● **WORK ITEM**
Write out again, exactly, the lines below starting at the one with "abort (R387). -/" and ending at the one with "does (R388). -/".
*** SUPPLIED INFORMATION
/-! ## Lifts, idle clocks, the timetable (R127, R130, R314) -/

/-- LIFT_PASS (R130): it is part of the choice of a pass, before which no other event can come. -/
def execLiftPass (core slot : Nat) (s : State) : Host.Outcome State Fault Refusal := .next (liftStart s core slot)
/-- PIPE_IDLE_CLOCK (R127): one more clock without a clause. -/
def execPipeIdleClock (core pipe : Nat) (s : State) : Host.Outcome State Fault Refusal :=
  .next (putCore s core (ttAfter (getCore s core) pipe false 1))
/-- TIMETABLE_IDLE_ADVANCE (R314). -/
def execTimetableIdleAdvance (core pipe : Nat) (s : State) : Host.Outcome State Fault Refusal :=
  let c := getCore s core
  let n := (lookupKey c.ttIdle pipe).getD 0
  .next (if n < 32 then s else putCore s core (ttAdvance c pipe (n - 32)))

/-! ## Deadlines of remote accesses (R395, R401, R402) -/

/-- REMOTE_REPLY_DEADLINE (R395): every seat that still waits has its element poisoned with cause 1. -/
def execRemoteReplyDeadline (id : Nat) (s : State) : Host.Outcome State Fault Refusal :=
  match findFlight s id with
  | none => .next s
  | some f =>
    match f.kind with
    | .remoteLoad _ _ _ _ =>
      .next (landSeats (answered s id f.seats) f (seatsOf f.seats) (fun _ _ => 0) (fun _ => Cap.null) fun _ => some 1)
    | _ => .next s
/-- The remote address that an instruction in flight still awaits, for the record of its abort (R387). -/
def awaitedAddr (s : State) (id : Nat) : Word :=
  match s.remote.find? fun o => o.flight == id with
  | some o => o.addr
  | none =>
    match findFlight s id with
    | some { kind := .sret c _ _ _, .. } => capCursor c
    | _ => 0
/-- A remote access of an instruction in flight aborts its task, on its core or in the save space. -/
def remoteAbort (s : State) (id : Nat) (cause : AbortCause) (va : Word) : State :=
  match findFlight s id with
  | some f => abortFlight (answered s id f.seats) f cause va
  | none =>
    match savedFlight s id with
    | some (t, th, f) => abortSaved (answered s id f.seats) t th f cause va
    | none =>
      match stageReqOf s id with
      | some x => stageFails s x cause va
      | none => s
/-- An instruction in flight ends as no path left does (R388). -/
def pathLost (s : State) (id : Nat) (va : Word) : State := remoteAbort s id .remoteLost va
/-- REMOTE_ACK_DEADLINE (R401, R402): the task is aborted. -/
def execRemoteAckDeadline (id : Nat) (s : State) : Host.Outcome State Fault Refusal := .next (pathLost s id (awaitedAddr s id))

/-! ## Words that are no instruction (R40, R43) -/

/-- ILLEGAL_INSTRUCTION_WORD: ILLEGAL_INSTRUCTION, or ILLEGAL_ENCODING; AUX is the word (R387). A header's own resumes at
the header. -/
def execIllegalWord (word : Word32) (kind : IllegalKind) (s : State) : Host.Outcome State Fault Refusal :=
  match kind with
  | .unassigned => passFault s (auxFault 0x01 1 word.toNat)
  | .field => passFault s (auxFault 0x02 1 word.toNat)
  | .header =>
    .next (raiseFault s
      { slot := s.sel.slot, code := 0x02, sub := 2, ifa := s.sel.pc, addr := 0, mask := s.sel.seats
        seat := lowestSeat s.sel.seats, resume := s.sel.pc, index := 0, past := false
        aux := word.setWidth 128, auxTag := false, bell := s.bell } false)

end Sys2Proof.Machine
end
******
● **TASK OUTPUT**
/-- The remote address that an instruction in flight still awaits, for the record of its abort (R387). -/
def awaitedAddr (s : State) (id : Nat) : Word :=
  match s.remote.find? fun o => o.flight == id with
  | some o => o.addr
  | none =>
    match findFlight s id with
    | some { kind := .sret c _ _ _, .. } => capCursor c
    | _ => 0
/-- A remote access of an instruction in flight aborts its task, on its core or in the save space. -/
def remoteAbort (s : State) (id : Nat) (cause : AbortCause) (va : Word) : State :=
  match findFlight s id with
  | some f => abortFlight (answered s id f.seats) f cause va
  | none =>
    match savedFlight s id with
    | some (t, th, f) => abortSaved (answered s id f.seats) t th f cause va
    | none =>
      match stageReqOf s id with
      | some x => stageFails s x cause va
      | none => s
/-- An instruction in flight ends as no path left does (R388). -/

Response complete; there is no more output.